* **Exercise**:
Using the records below, locate all lines containing "ZReg" and return them.
Data for review Start Marker
-- ==== Sys2Proof/Laws/State.lean ====
section
/-! SUPPORT. What each named update of the state leaves and what it writes, field by field. -/

namespace Sys2Proof.Machine

set_option Elab.async false

/-! ## Registers read after they are written (Table 2 of 01) -/

@[simp] theorem g_zero (s : State) : s.g 0 = 0 := rfl

@[simp] theorem p_zero (s : State) : s.p 0 = -1 := rfl

/-- Writes to g0 are discarded. -/
@[simp] theorem setG_zero (s : State) (x : W64) : s.setG 0 x = s := rfl

/-- Writes to p0 are discarded. -/
@[simp] theorem setP_zero (s : State) (x : W64) : s.setP 0 x = s := rfl

theorem g_setG_same {d : Reg} (h : d ≠ 0) (s : State) (x : W64) : (s.setG d x).g d = x := by
  rw [State.g, State.setG, if_neg h, if_neg h]
  exact Vector.getElem_set_self ..

theorem g_setG_ne {d r : Reg} (h : r ≠ d) (s : State) (x : W64) : (s.setG d x).g r = s.g r := by
  have h' : d.toNat ≠ r.toNat := fun e => h (BitVec.eq_of_toNat_eq e).symm
  by_cases hd : d = 0
  · rw [State.setG, if_pos hd]
  · by_cases hr : r = 0
    · rw [State.g, State.g, if_pos hr, if_pos hr]
    · rw [State.g, State.g, State.setG, if_neg hd, if_neg hr, if_neg hr]
      exact Vector.getElem_set_ne d.isLt r.isLt h'

theorem p_setP_same {d : PReg} (h : d ≠ 0) (s : State) (x : W64) : (s.setP d x).p d = x := by
  rw [State.p, State.setP, if_neg h, if_neg h]
  exact Vector.getElem_set_self ..

theorem p_setP_ne {d r : PReg} (h : r ≠ d) (s : State) (x : W64) : (s.setP d x).p r = s.p r := by
  have h' : d.toNat ≠ r.toNat := fun e => h (BitVec.eq_of_toNat_eq e).symm
  by_cases hd : d = 0
  · rw [State.setP, if_pos hd]
  · by_cases hr : r = 0
    · rw [State.p, State.p, if_pos hr, if_pos hr]
    · rw [State.p, State.p, State.setP, if_neg hd, if_neg hr, if_neg hr]
      exact Vector.getElem_set_ne d.isLt r.isLt h'

theorem v_setV_same {n : Nat} (h : n < 56) (s : State) (x : V512) : (s.setV n x).v n = x := by
  simp [State.v, Core.v, State.setV, h]

theorem v_setV_ne {n k : Nat} (h : k ≠ n) (s : State) (x : V512) : (s.setV n x).v k = s.v k := by
  by_cases hn : n < 56
  · by_cases hk : k < 56
    · simp [State.v, Core.v, State.setV, hn, hk, Vector.getElem_set_ne, h.symm]
    · simp [State.v, Core.v, hk]
  · simp [State.setV, hn]

theorem z_setZ_same (s : State) (z : ZReg) (x : Vector (BitVec 32) 256) : (s.setZ z x).z z = x := by
  simp [State.z, State.setZ]

theorem z_setZ_ne {z y : ZReg} (h : y ≠ z) (s : State) (x : Vector (BitVec 32) 256) : (s.setZ z x).z y = s.z y := by
  have h' : z.toNat ≠ y.toNat := fun e => h (BitVec.eq_of_toNat_eq e).symm
  simp [State.z, State.setZ, Vector.getElem_set_ne, h']

theorem zver_bumpZ_same (s : State) (z : ZReg) : (s.bumpZ z).zver z = s.zver z + 1 := by
  simp [State.zver, State.bumpZ]

theorem zver_bumpZ_ne {z y : ZReg} (h : y ≠ z) (s : State) : (s.bumpZ z).zver y = s.zver y := by
  have h' : z.toNat ≠ y.toNat := fun e => h (BitVec.eq_of_toNat_eq e).symm
  simp [State.zver, State.bumpZ, Vector.getElem_set_ne, h']

/-! ## setG -/

@[simp] theorem setG_here (s : State) (d : Reg) (x : W64) : (s.setG d x).here = s.here := by
  unfold State.setG; split <;> rfl

@[simp] theorem setG_others (s : State) (d : Reg) (x : W64) : (s.setG d x).others = s.others := by
  unfold State.setG; split <;> rfl

@[simp] theorem setG_dev (s : State) (d : Reg) (x : W64) : (s.setG d x).dev = s.dev := by
  unfold State.setG; split <;> rfl

@[simp] theorem setG_agenda (s : State) (d : Reg) (x : W64) : (s.setG d x).agenda = s.agenda := by
  unfold State.setG; split <;> rfl

@[simp] theorem setG_fresh (s : State) (d : Reg) (x : W64) : (s.setG d x).fresh = s.fresh := by
  unfold State.setG; split <;> rfl

@[simp] theorem setG_me_pc (s : State) (d : Reg) (x : W64) : (s.setG d x).me.pc = s.me.pc := by
  unfold State.setG; split <;> rfl

@[simp] theorem setG_me_hints (s : State) (d : Reg) (x : W64) : (s.setG d x).me.hints = s.me.hints := by
  unfold State.setG; split <;> rfl

@[simp] theorem setG_me_ctl (s : State) (d : Reg) (x : W64) : (s.setG d x).me.ctl = s.me.ctl := by
  unfold State.setG; split <;> rfl

@[simp] theorem setG_me_lcore (s : State) (d : Reg) (x : W64) : (s.setG d x).me.lcore = s.me.lcore := by
  unfold State.setG; split <;> rfl

@[simp] theorem setG_me_loc (s : State) (d : Reg) (x : W64) : (s.setG d x).me.loc = s.me.loc := by
  unfold State.setG; split <;> rfl

@[simp] theorem setG_me_l1 (s : State) (d : Reg) (x : W64) : (s.setG d x).me.l1 = s.me.l1 := by
  unfold State.setG; split <;> rfl

@[simp] theorem setG_me_icache (s : State) (d : Reg) (x : W64) : (s.setG d x).me.icache = s.me.icache := by
  unfold State.setG; split <;> rfl

@[simp] theorem setG_me_tlb (s : State) (d : Reg) (x : W64) : (s.setG d x).me.tlb = s.me.tlb := by
  unfold State.setG; split <;> rfl

@[simp] theorem setG_me_loopBuf (s : State) (d : Reg) (x : W64) : (s.setG d x).me.loopBuf = s.me.loopBuf := by
  unfold State.setG; split <;> rfl

@[simp] theorem setG_me_templates (s : State) (d : Reg) (x : W64) : (s.setG d x).me.templates = s.me.templates := by
  unfold State.setG; split <;> rfl

@[simp] theorem setG_me_chans (s : State) (d : Reg) (x : W64) : (s.setG d x).me.chans = s.me.chans := by
  unfold State.setG; split <;> rfl

@[simp] theorem setG_me_slots (s : State) (d : Reg) (x : W64) : (s.setG d x).me.slots = s.me.slots := by
  unfold State.setG; split <;> rfl

@[simp] theorem setG_me_queues (s : State) (d : Reg) (x : W64) : (s.setG d x).me.queues = s.me.queues := by
  unfold State.setG; split <;> rfl

@[simp] theorem setG_me_caps (s : State) (d : Reg) (x : W64) : (s.setG d x).me.caps = s.me.caps := by
  unfold State.setG; split <;> rfl

@[simp] theorem setG_me_mcmds (s : State) (d : Reg) (x : W64) : (s.setG d x).me.mcmds = s.me.mcmds := by
  unfold State.setG; split <;> rfl

@[simp] theorem setG_me_asked (s : State) (d : Reg) (x : W64) : (s.setG d x).me.asked = s.me.asked := by
  unfold State.setG; split <;> rfl

@[simp] theorem setG_me_counts (s : State) (d : Reg) (x : W64) : (s.setG d x).me.counts = s.me.counts := by
  unfold State.setG; split <;> rfl

@[simp] theorem setG_me_notes (s : State) (d : Reg) (x : W64) : (s.setG d x).me.notes = s.me.notes := by
  unfold State.setG; split <;> rfl

@[simp] theorem setG_me_member (s : State) (d : Reg) (x : W64) : (s.setG d x).me.member = s.me.member := by
  unfold State.setG; split <;> rfl

@[simp] theorem setG_me_bond (s : State) (d : Reg) (x : W64) : (s.setG d x).me.bond = s.me.bond := by
  unfold State.setG; split <;> rfl

@[simp] theorem setG_me_rank (s : State) (d : Reg) (x : W64) : (s.setG d x).me.rank = s.me.rank := by
  unfold State.setG; split <;> rfl

@[simp] theorem setG_me_crew (s : State) (d : Reg) (x : W64) : (s.setG d x).me.crew = s.me.crew := by
  unfold State.setG; split <;> rfl

@[simp] theorem setG_me_released (s : State) (d : Reg) (x : W64) : (s.setG d x).me.released = s.me.released := by
  unfold State.setG; split <;> rfl

@[simp] theorem setG_me_trail (s : State) (d : Reg) (x : W64) : (s.setG d x).me.trail = s.me.trail := by
  unfold State.setG; split <;> rfl

@[simp] theorem setG_me_orphan (s : State) (d : Reg) (x : W64) : (s.setG d x).me.orphan = s.me.orphan := by
  unfold State.setG; split <;> rfl

@[simp] theorem setG_me_handed (s : State) (d : Reg) (x : W64) : (s.setG d x).me.handed = s.me.handed := by
  unfold State.setG; split <;> rfl

@[simp] theorem setG_me_pair (s : State) (d : Reg) (x : W64) : (s.setG d x).me.pair = s.me.pair := by
  unfold State.setG; split <;> rfl

@[simp] theorem setG_me_pairOps (s : State) (d : Reg) (x : W64) : (s.setG d x).me.pairOps = s.me.pairOps := by
  unfold State.setG; split <;> rfl

@[simp] theorem setG_me_wait (s : State) (d : Reg) (x : W64) : (s.setG d x).me.wait = s.me.wait := by
  unfold State.setG; split <;> rfl

@[simp] theorem setG_me_accepted (s : State) (d : Reg) (x : W64) : (s.setG d x).me.accepted = s.me.accepted := by
  unfold State.setG; split <;> rfl

@[simp] theorem setG_me_count0 (s : State) (d : Reg) (x : W64) : (s.setG d x).me.count0 = s.me.count0 := by
  unfold State.setG; split <;> rfl

@[simp] theorem setG_me_irqs (s : State) (d : Reg) (x : W64) : (s.setG d x).me.irqs = s.me.irqs := by
  unfold State.setG; split <;> rfl

@[simp] theorem setG_me_async (s : State) (d : Reg) (x : W64) : (s.setG d x).me.async = s.me.async := by
  unfold State.setG; split <;> rfl

@[simp] theorem setG_me_sigPend (s : State) (d : Reg) (x : W64) : (s.setG d x).me.sigPend = s.me.sigPend := by
  unfold State.setG; split <;> rfl

@[simp] theorem setG_me_held (s : State) (d : Reg) (x : W64) : (s.setG d x).me.held = s.me.held := by
  unfold State.setG; split <;> rfl

@[simp] theorem setG_me_live (s : State) (d : Reg) (x : W64) : (s.setG d x).me.live = s.me.live := by
  unfold State.setG; split <;> rfl

@[simp] theorem setG_me_stopped (s : State) (d : Reg) (x : W64) : (s.setG d x).me.stopped = s.me.stopped := by
  unfold State.setG; split <;> rfl

@[simp] theorem setG_me_finished (s : State) (d : Reg) (x : W64) : (s.setG d x).me.finished = s.me.finished := by
  unfold State.setG; split <;> rfl

@[simp] theorem setG_me_entering (s : State) (d : Reg) (x : W64) : (s.setG d x).me.entering = s.me.entering := by
  unfold State.setG; split <;> rfl

@[simp] theorem setG_me_inbox (s : State) (d : Reg) (x : W64) : (s.setG d x).me.inbox = s.me.inbox := by
  unfold State.setG; split <;> rfl

@[simp] theorem setG_me_seq (s : State) (d : Reg) (x : W64) : (s.setG d x).me.seq = s.me.seq := by
  unfold State.setG; split <;> rfl

@[simp] theorem setG_me_pass (s : State) (d : Reg) (x : W64) : (s.setG d x).me.pass = s.me.pass := by
  unfold State.setG; split <;> rfl

@[simp] theorem setG_me_issued (s : State) (d : Reg) (x : W64) : (s.setG d x).me.issued = s.me.issued := by
  unfold State.setG; split <;> rfl

@[simp] theorem setG_me_peerWords (s : State) (d : Reg) (x : W64) : (s.setG d x).me.peerWords = s.me.peerWords := by
  unfold State.setG; split <;> rfl

@[simp] theorem setG_me_nretired (s : State) (d : Reg) (x : W64) : (s.setG d x).me.nretired = s.me.nretired := by
  unfold State.setG; split <;> rfl

@[simp] theorem setG_me_quota (s : State) (d : Reg) (x : W64) : (s.setG d x).me.quota = s.me.quota := by
  unfold State.setG; split <;> rfl

@[simp] theorem setG_regs_v (s : State) (d : Reg) (x : W64) : (s.setG d x).me.regs.v = s.me.regs.v := by
  unfold State.setG; split <;> rfl

@[simp] theorem setG_regs_p (s : State) (d : Reg) (x : W64) : (s.setG d x).me.regs.p = s.me.regs.p := by
  unfold State.setG; split <;> rfl

@[simp] theorem setG_regs_z (s : State) (d : Reg) (x : W64) : (s.setG d x).me.regs.z = s.me.regs.z := by
  unfold State.setG; split <;> rfl

@[simp] theorem setG_regs_zver (s : State) (d : Reg) (x : W64) : (s.setG d x).me.regs.zver = s.me.regs.zver := by
  unfold State.setG; split <;> rfl

@[simp] theorem setG_regs_lc (s : State) (d : Reg) (x : W64) : (s.setG d x).me.regs.lc = s.me.regs.lc := by
  unfold State.setG; split <;> rfl

/-! ## setP -/

@[simp] theorem setP_here (s : State) (d : PReg) (x : W64) : (s.setP d x).here = s.here := by
  unfold State.setP; split <;> rfl

@[simp] theorem setP_others (s : State) (d : PReg) (x : W64) : (s.setP d x).others = s.others := by
  unfold State.setP; split <;> rfl

@[simp] theorem setP_dev (s : State) (d : PReg) (x : W64) : (s.setP d x).dev = s.dev := by
  unfold State.setP; split <;> rfl

@[simp] theorem setP_agenda (s : State) (d : PReg) (x : W64) : (s.setP d x).agenda = s.agenda := by
  unfold State.setP; split <;> rfl

@[simp] theorem setP_fresh (s : State) (d : PReg) (x : W64) : (s.setP d x).fresh = s.fresh := by
  unfold State.setP; split <;> rfl

@[simp] theorem setP_me_pc (s : State) (d : PReg) (x : W64) : (s.setP d x).me.pc = s.me.pc := by
  unfold State.setP; split <;> rfl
Data for review End Marker
* **Your solution**:
theorem z_setZ_same (s : State) (z : ZReg) (x : Vector (BitVec 32) 256) : (s.setZ z x).z z = x := by
theorem z_setZ_ne {z y : ZReg} (h : y ≠ z) (s : State) (x : Vector (BitVec 32) 256) : (s.setZ z x).z y = s.z y := by
theorem zver_bumpZ_same (s : State) (z : ZReg) : (s.bumpZ z).zver z = s.zver z + 1 := by
theorem zver_bumpZ_ne {z y : ZReg} (h : y ≠ z) (s : State) : (s.bumpZ z).zver y = s.zver y := by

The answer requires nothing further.